I realized that there are way too many countries to do some analysis on. I did not know that there was this many in the dataset. Regardless we can see that all these countries have distinct values. It would be interesting to see if we could possibly plot this. 

Now we are going to be ploting life expectancy against all other numerical columns to see if there is a relationship. We are using life expectancy because this is the column of interest that we are trying to predict later.

In [None]:
fig, axes = plt.subplots(nrows=5, ncols=4, figsize=(20, 15))
axes = axes.flatten()
for i, col in enumerate(numerical):
    axes[i].scatter(data[col], data['life_expectancy'])  
    axes[i].set_title(f'{col} vs life_expectancy')
    axes[i].set_xlabel(col)
    axes[i].set_ylabel('life_expectancy')
plt.tight_layout()
plt.show()

From the graphs above there does not seem to be much of a relationship between life expectancy and the other columns in the dataset. By that I mean that there is no very noticable relationship.  The columns that seem to have some relationship are adult mortality (makes sense), infant deaths, percentage expenditure, under five deaths, hiv/aids, and income composition of resources. Of these adult mortality and income composition of resources seem to be the most coralated. It is also interesting to see infant deaths and under five deaths seem very similar. Same for the thiness columns.
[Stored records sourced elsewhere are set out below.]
-- ==== Sys2Proof/Laws/Arms.lean ====
section
/-! SUPPORT. What exec answers for each command: the meaning of its arm. -/

namespace Sys2Proof.Machine
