-- ==== Sys2Proof/Laws/Programs.lean ====
section
/-! SUPPORT. What the shared operations of Hexah programs do: issuing, privilege, retiring, and the end of a program. -/

namespace Sys2Proof.Machine

/-- An instruction of a slot whose program issues runs on that program. -/
theorem onProg_issues {s : State} {slot : BitVec 6} {p : Prog} (h : issues s slot p) (f : Prog → State) :
    onProg s slot f = f p := by
  unfold onProg; rw [h]

/-- An instruction of a slot whose program issues nothing now leaves the state as it is. -/
theorem onProg_idle {s : State} {slot : BitVec 6} (h : running s slot = none) (f : Prog → State) : onProg s slot f = s := by
  unfold onProg; rw [h]

/-- An instruction within the privilege of its program runs. -/
theorem onPriv_issues {s : State} {slot : BitVec 6} {p : Prog} (h : issues s slot p) {n : Nat} (hp : n ≤ p.priv)
    (f : Prog → State) : onPriv s slot n f = f p := by
  unfold onPriv; rw [onProg_issues h, if_neg (Nat.not_lt.2 hp)]

/-- An instruction above the privilege of its program ends it with PRIVILEGE. -/
theorem onPriv_below {s : State} {slot : BitVec 6} {p : Prog} (h : issues s slot p) {n : Nat} (hp : p.priv < n)
    (f : Prog → State) : onPriv s slot n f = endWith s slot.toNat p stPrivilege p.index none := by
  unfold onPriv; rw [onProg_issues h, if_pos hp]; rfl

/-- An instruction with a word after it retires into that word. -/
theorem retire_next (s : State) (slot : BitVec 6) {p : Prog} (h : hasNext p) : retire s slot p = putP s slot.toNat (onward p) := by
  unfold retire retireTo hasNext at *
  have : (0 : Int) ≤ (p.index : Int) + 1 ∧ (p.index : Int) + 1 < p.words := by omega
  simp only [this, and_self, if_true]
  rfl

/-- The last word of a program has nothing after it: the program ends with MALFORMED. -/
theorem retire_last (s : State) (slot : BitVec 6) {p : Prog} (h : p.words ≤ p.index + 1) :
    retire s slot p = endWith s slot.toNat { p with retired := p.retired + 1 } stMalformed p.index none := by
  unfold retire retireTo
  have : ¬ ((0 : Int) ≤ (p.index : Int) + 1 ∧ (p.index : Int) + 1 < p.words) := by omega
  simp only [this, if_false]

/-- A jump inside the program. -/
theorem retireTo_inside (s : State) (slot : BitVec 6) {p : Prog} {t : Int} {n : Nat} (h : t = n) (hn : n < p.words) :
    retireTo s slot p t = putP s slot.toNat (gone p n) := by
  subst h
  unfold retireTo
  have : (0 : Int) ≤ (n : Int) ∧ (n : Int) < p.words := by omega
  simp only [this, and_self, if_true]
  rfl

/-- A jump out of the program ends it with MALFORMED. -/
theorem retireTo_outside (s : State) (slot : BitVec 6) {p : Prog} {t : Int} (h : t < 0 ∨ (p.words : Int) ≤ t) :
    retireTo s slot p t = endWith s slot.toNat { p with retired := p.retired + 1 } stMalformed p.index none := by
  unfold retireTo
  have : ¬ ((0 : Int) ≤ t ∧ t < p.words) := by omega
  simp only [this, if_false]

/-- A register write changes the registers alone. -/
theorem setReg_frame (p : Prog) (r : BitVec 5) (v : Word64) : p.setReg r v = { p with regs := (p.setReg r v).regs } := by
  unfold Prog.setReg; split <;> rfl

@[simp] theorem setReg_index (p : Prog) (r : BitVec 5) (v : Word64) : (p.setReg r v).index = p.index := by rw [setReg_frame]
@[simp] theorem setReg_words (p : Prog) (r : BitVec 5) (v : Word64) : (p.setReg r v).words = p.words := by rw [setReg_frame]
@[simp] theorem setReg_queue (p : Prog) (r : BitVec 5) (v : Word64) : (p.setReg r v).queue = p.queue := by rw [setReg_frame]
@[simp] theorem setReg_retired (p : Prog) (r : BitVec 5) (v : Word64) : (p.setReg r v).retired = p.retired := by rw [setReg_frame]
@[simp] theorem setReg_priv (p : Prog) (r : BitVec 5) (v : Word64) : (p.setReg r v).priv = p.priv := by rw [setReg_frame]
@[simp] theorem setReg_sel (p : Prog) (r : BitVec 5) (v : Word64) : (p.setReg r v).sel = p.sel := by rw [setReg_frame]

/-- A write to a register of a program keeps the word after its index. -/
theorem hasNext_wrote {p : Prog} (h : hasNext p) (r : BitVec 5) (v : Word64) : hasNext (p.setReg r v) := by
  unfold hasNext at *; simpa using h

/-- An instruction writes its register and retires into the next word. -/
theorem retireRd_next (s : State) (slot : BitVec 6) {p : Prog} (h : hasNext p) (rd : BitVec 5) (v : Word64) :
    retireRd s slot p rd v = putP s slot.toNat (onward (wrote p rd v)) := by
  unfold retireRd; rw [retire_next s slot (hasNext_wrote h rd v)]; rfl

/-- The journal of the standby is all that an event to be journalled changes. -/
theorem jot_frame (s : State) : jot s = { s with trd := { s.trd with journal := (jot s).trd.journal } } := by
  unfold jot; split <;> rfl

/-- The end of a program changes programs, queues, the Treadles' token queue and journal, waiters of resets and fuse programs. -/
theorem endWith_frame (s : State) (slot : Nat) (p : Prog) (st fa : Nat) (rst : Option (Nat × Nat)) :
    endWith s slot p st fa rst =
      { s with progs := Tbl.del s.progs slot, queues := (endWith s slot p st fa rst).queues, trd := (endWith s slot p st fa rst).trd,
               rst := (endWith s slot p st fa rst).rst, fuses := (endWith s slot p st fa rst).fuses } := by
  unfold endWith
  dsimp only
  have e := jot_frame (delP s slot)
  generalize jot (delP s slot) = x at *
  rw [e]
  rfl

/-- The slot of a program that has ended is free. -/
theorem endWith_slot (s : State) (slot : Nat) (p : Prog) (st fa : Nat) (rst : Option (Nat × Nat)) :
    getP (endWith s slot p st fa rst) slot = none := by
  have e := endWith_frame s slot p st fa rst
  show ((endWith s slot p st fa rst).progs.find? _).map _ = none
  rw [e]
  exact getP_delP_same s slot

/-- The slots of other programs are left alone by the end of one. -/
theorem endWith_others (s : State) (slot : Nat) (p : Prog) (st fa : Nat) (rst : Option (Nat × Nat)) {n : Nat} (h : n ≠ slot) :
    getP (endWith s slot p st fa rst) n = getP s n := by
  have e := endWith_frame s slot p st fa rst
  show ((endWith s slot p st fa rst).progs.find? _).map _ = _
  rw [e]
  exact getP_delP_ne s h

/-- The completion record of a program that ends now (06 Table 6.5). -/
def endRec (s : State) (p : Prog) (st fa : Nat) (rst : Option (Nat × Nat)) : CplRec :=
  { tag := p.tag, status := st, gtcEnd := s.gtc, result := p.reg 1, retired := BitVec.ofNat 32 p.retired,
    faultAt := if st = stOk then 0xFFFF else fa, cold := false, commit := p.committed, irq := p.irq, stopOn := p.stopOn,
    reset := rst }

/-- The queues after the end of a program: its own has no running program, and its completion record waits. -/
theorem endWith_queues (s : State) (slot : Nat) (p : Prog) (st fa : Nat) (rst : Option (Nat × Nat)) :
    (endWith s slot p st fa rst).queues =
      Tbl.put s.queues p.queue { getQ s p.queue with running := none, pendRec := some (endRec s p st fa rst) } := by
  unfold endWith updQ putQ getQ
  dsimp only
  rw [jot_frame]
  rfl

end Sys2Proof.Machine
end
Lastly there seems to be a group of populations that are constant in their life expectancy. For example if we look at income composition of resources we see that even at 0.0 the life expectancy changes up and down. This pattern can be seen through most graphs above. It might be some inconsistent or false reporting. 

Now we move on to graphing the distribution of the columns. 

In [None]:
fig, axes = plt.subplots(nrows=5, ncols=4, figsize=(20, 15))  
axes = axes.flatten()
for i, col in enumerate(numerical):
    axes[i].hist(data[col])
    axes[i].set_title(col)
plt.tight_layout()
plt.show()

Everything seems alright, theres no big outliers. We will normalize and scale the data later. Lets now count the number of developed and devloping countries. 

In [None]:
data['status'].value_counts() 

## Filling missing Values
Now that we have taken a look at our data, checked patterns, etc lets see what we can do about the missing values. First we must count how many values we are missing and where. 

In [None]:
data.isnull().sum()

We have a lot of missing values all through out the columns. Most missing value is population, hepatitis and gdp. We can look into some patterns of which countries have missing values and try to see why. We can then start looking into countries that are similar to fill in the values. We'll start by seperating the data that has missing values.

In [None]:
missing_data = data[data.isnull().any(axis=1)]

In [None]:
missing_data.head(5)

In [None]:
missing_data.country.value_counts()

The cell above tells us which countries seem to appear in the missing dataframe more often. We can use this to see if its a reocurring issue or a one time thing. If these countries appear often or if their values are missing often then we could look into it.

In [None]:
missing_data.status.value_counts()

For now lets look at other interesting details. There seems to be more developing countires with missing values whihc makes sense because they might not have the infrustructure to keep count of all the data. 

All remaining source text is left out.